A FORMER borough councillor used an awards acceptance speech to sing the praises of an award-winning Basingstoke concert venue and urged members to keep supporting it financially.

Councillor Keith Chapman, below, who stood down as a Basingstoke and Deane Borough Council earlier this year after 32 years of service, received a long-service certificate and a decanter at the full council meeting last Thursday.

But rather than dwell on his years on the borough council, 70-year-old Cllr Chapman urged his former colleagues to keep supporting The Anvil, something he helped to bring to the town in 1994.

Cllr Chapman, who is executive member for culture and recreation at Hampshire County Council, told councillors: “I just want you to bear in mind, when you think about allocation of money, what a good investment it has been. Do not be overly negative about an asset that’s been driving this borough forward.”

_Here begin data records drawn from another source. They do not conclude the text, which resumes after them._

-- ==== Sys2Proof/Tests/Commands.lean ====
section
/-! SUPPORT. Witnesses: operands and states that meet the hypotheses of each clause of the completion statements of the commands of the catalogue. -/

namespace Sys2Proof.Tests
open Sys2Proof Sys2Proof.Machine

set_option Elab.async false

theorem witness_SystemCommandsComplete :
    (∃ c, ∃ s : State, ∃ u,
      takes 0x0101 0 c s u) ∧
    (∃ c, ∃ s : State, ∃ u r,
      takes 0x0102 8 c s u ∧ arg c 0 1 ≤ 5 ∧ argZero c 1 1 ∧ namedRunning (arg c 0 1) (arg c 2 2) (arg c 4 4) u = some r ∧ waitsMirror r.waits = false) ∧
    (∃ c, ∃ s : State, ∃ u r,
      takes 0x0103 8 c s u ∧ arg c 0 1 ≤ 5 ∧ argZero c 1 1 ∧ namedRunning (arg c 0 1) (arg c 2 2) (arg c 4 4) u = some r) ∧
    (∃ c, ∃ s : State, ∃ u d,
      takes 0x0103 8 c s u ∧ arg c 0 1 ≤ 5 ∧ argZero c 1 1 ∧ namedRunning (arg c 0 1) (arg c 2 2) (arg c 4 4) u = none ∧ namedDone (arg c 0 1) (arg c 2 2) (arg c 4 4) u = some d) ∧
    (∃ c, ∃ s : State, ∃ u,
      takes 0x0104 4 c s u ∧ argZero c 0 4) ∧
    (∃ c, ∃ s : State, ∃ u r,
      takes 0x0105 8 c s u ∧ arg c 0 1 ≤ 1 ∧ fnExists (arg c 0 1) u = true ∧ argZero c 1 1 ∧ arg c 4 2 % 2 = 0 ∧ argZero c 6 2 ∧ tollRingOf (arg c 0 1) (arg c 2 2) u = some r) ∧
    (∃ c, ∃ s : State, ∃ u,
      takes 0x0106 16 c s u ∧ 1 ≤ arg c 8 2 ∧ arg c 8 2 ≤ 1000 ∧ argZero c 10 6 ∧ arg c 0 8 ≤ u.mgmt.journalNext ∧ u.mem.journalBad = false) ∧
    (∃ c, ∃ s : State, ∃ u,
      takes 0x0106 16 c s u ∧ 1 ≤ arg c 8 2 ∧ arg c 8 2 ≤ 1000 ∧ argZero c 10 6 ∧ arg c 0 8 ≤ u.mgmt.journalNext ∧ u.mem.journalBad = true) ∧
    (∃ op c, ∃ s : State,
      sourceOffers c s ∧ canAccept s = true ∧ (∀ x ∈ catalogue, x.1 ≠ op)) :=
  ⟨⟨W.cmd (zeros 0), W.ready, _, takes_window (by decide +kernel)⟩,
   ⟨W.cmd (le 1 2 ++ zeros 3 ++ le 4 7), { W.ready with mgmt := { W.ready.mgmt with running := [W.run 7 (.timeOfDay 5)] } }, _, _, takes_window (by decide +kernel), by decide +kernel, by decide +kernel, is_some (by decide +kernel), by decide +kernel⟩,
   ⟨W.cmd (le 1 2 ++ zeros 3 ++ le 4 7), { W.ready with mgmt := { W.ready.mgmt with running := [W.run 7 (.timeOfDay 5)] } }, _, _, takes_window (by decide +kernel), by decide +kernel, by decide +kernel, is_some (by decide +kernel)⟩,
   ⟨W.cmd (le 1 2 ++ zeros 3 ++ le 4 9), { W.ready with mgmt := { W.ready.mgmt with done := [{ source := 2, origin := 0, tag := 9, op := 0x0101, status := 0, journalSeq := 0 }] } }, _, _, takes_window (by decide +kernel), by decide +kernel, by decide +kernel, by decide +kernel, is_some (by decide +kernel)⟩,
   ⟨W.cmd (zeros 4), W.ready, _, takes_window (by decide +kernel), by decide +kernel⟩,
   ⟨W.cmd (zeros 2 ++ le 2 0 ++ zeros 4), W.ready, _, _, takes_window (by decide +kernel), by decide +kernel, by decide +kernel, by decide +kernel, by decide +kernel, by decide +kernel, is_some (by decide +kernel)⟩,
   ⟨W.cmd (zeros 8 ++ le 2 1 ++ zeros 6), W.ready, _, takes_window (by decide +kernel), by decide +kernel⟩,
   ⟨W.cmd (zeros 8 ++ le 2 1 ++ zeros 6), { W.ready with mem := { W.ready.mem with journalBad := true } }, _, takes_window (by decide +kernel), by decide +kernel⟩,
   ⟨0x7777, W.cmd [], W.ready, offers_window (by decide +kernel), by decide +kernel⟩⟩

theorem witness_PortCommandsComplete :
    (∃ c, ∃ s : State, ∃ u,
      takes 0x0201 44 c s u ∧ arg c 0 2 < 80 ∧ mac? (arg c 0 2) u = none ∧ comboOk (portCfgOf (heldOf 0x0201 c)).speed (portCfgOf (heldOf 0x0201 c)).lanes (portCfgOf (heldOf 0x0201 c)).laneRate (portCfgOf (heldOf 0x0201 c)).fec = true ∧ (((portCfgOf (heldOf 0x0201 c)).flexePhy = false → macParamsBad (heldOf 0x0201 c) (speedGbps (portCfgOf (heldOf 0x0201 c)).speed) = false ∧ portNodes u < 192)) ∧ (((portCfgOf (heldOf 0x0201 c)).flexePhy = true → phyType (portCfgOf (heldOf 0x0201 c)).speed = true)) ∧ (arg c 0 2 % 10) % (portCfgOf (heldOf 0x0201 c)).lanes = 0 ∧ arg c 0 2 % 10 + (portCfgOf (heldOf 0x0201 c)).lanes ≤ 10 ∧ ((∀ p ∈ u.macs, p.1 < 80 → p.1 ≠ arg c 0 2 → lanesMeet (arg c 0 2) (portCfgOf (heldOf 0x0201 c)).lanes p.1 p.2.cfg.lanes = false))) ∧
    (∃ c, ∃ s : State, ∃ u x,
      takes 0x0202 4 c s u ∧ arg c 0 2 < 80 ∧ argZero c 2 2 ∧ mac? (arg c 0 2) u = some x ∧ phyGroup (arg c 0 2) u = none ∧ x.link = .adminDown ∧ nodeInUse (arg c 0 2) u = false) ∧
    (∃ c, ∃ s : State, ∃ u x,
      takes 0x0203 4 c s u ∧ arg c 0 2 < 80 ∧ arg c 2 1 ≤ 2 ∧ argZero c 3 1 ∧ mac? (arg c 0 2) u = some x ∧ phyGroup (arg c 0 2) u = none) ∧
    (∃ c, ∃ s : State, ∃ u x,
      takes 0x0204 4 c s u ∧ arg c 0 2 < 80 ∧ argZero c 2 2 ∧ mac? (arg c 0 2) u = some x) ∧
    (∃ c, ∃ s : State, ∃ u x,
      takes 0x0205 16 c s u ∧ arg c 0 2 < 80 ∧ arg c 2 1 ≤ 2 ∧ 1 ≤ arg c 3 1 ∧ arg c 3 1 ≤ 16 ∧ 1 ≤ arg c 4 1 ∧ argZero c 5 3 ∧ arg c 12 4 ≤ arg c 8 4 ∧ mac? (arg c 0 2) u = some x ∧ x.degrade.declared = false) ∧
    (∃ c, ∃ s : State, ∃ u x,
      takes 0x0206 8 c s u ∧ ((arg c 0 2 < 80 ∨ (128 ≤ arg c 0 2 ∧ arg c 0 2 < 256))) ∧ bit (arg c 2 1) 0 = 0 ∧ mac? (arg c 0 2) u = some x ∧ x.cfg.flexePhy = false) :=
  ⟨⟨W.cmd (le 2 79 ++ [3, 1, 3, 2] ++ zeros 38), W.ready, _, takes_window (by decide +kernel), by decide +kernel⟩,
   ⟨W.cmd (le 2 79 ++ zeros 2), W.macs [(79, W.port .adminDown)] W.ready, _, _, takes_window (by decide +kernel), by decide +kernel, by decide +kernel, is_some (by decide +kernel), by decide +kernel⟩,
   ⟨W.cmd (le 2 79 ++ [2, 0]), W.macs [(79, W.port .up)] W.ready, _, _, takes_window (by decide +kernel), by decide +kernel, by decide +kernel, by decide +kernel, is_some (by decide +kernel), by decide +kernel⟩,
   ⟨W.cmd (le 2 79 ++ zeros 2), W.macs [(79, W.port .up)] W.ready, _, _, takes_window (by decide +kernel), by decide +kernel, by decide +kernel, is_some (by decide +kernel)⟩,
   ⟨W.cmd (le 2 0 ++ [2, 16, 1, 0, 0, 0] ++ le 4 9 ++ le 4 9), W.macs [(0, W.port .up)] W.ready, _, _, takes_window (by decide +kernel), by decide +kernel, by decide +kernel, by decide +kernel, by decide +kernel, by decide +kernel, of_decide_eq_true (by decide +kernel), by decide +kernel, is_some (by decide +kernel), by decide +kernel⟩,
   ⟨W.cmd (le 2 79 ++ [2, 0, 0, 0, 0, 1]), W.macs [(79, W.port .up)] W.ready, _, _, takes_window (by decide +kernel), by decide +kernel, by decide +kernel, is_some (by decide +kernel), by decide +kernel⟩⟩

Earlier this year, the borough council cut its funding for The Anvil Trust, which runs The Anvil and The Haymarket theatres, from £1.2million to £1.1m.

Cllr Chapman reminded councillors that The Anvil generates £6.2m per year to the economy in Basingstoke, and that visitors and performers spend money shopping in Festival Place.

He told the meeting the £300m shopping centre would not have been built if it wasn’t for The Anvil, right, and said the concert hall now has a Europe-wide reputation for its quality.

He said: “Every single day, Basingstoke is on the radio with people saying how good a place (The Anvil) is.

“I’m sorry to go on about it but I thought this was an opportunity to tell you the facts and figures of the thing that you built as councillors all those years ago.”

Former Liberal Democrat councillor Doris Jones, 70, who represented Brookvale and Kings Furlong until this year’s election, was also awarded a long-service certificate for her 10 years of service.

It was accepted on her behalf by Liberal Democrat Cllr John Shaw. She told The Gazette: “I really enjoyed all the time I was a borough councillor and I felt that as I was born and bred in Basingstoke, I was putting something back into the community.”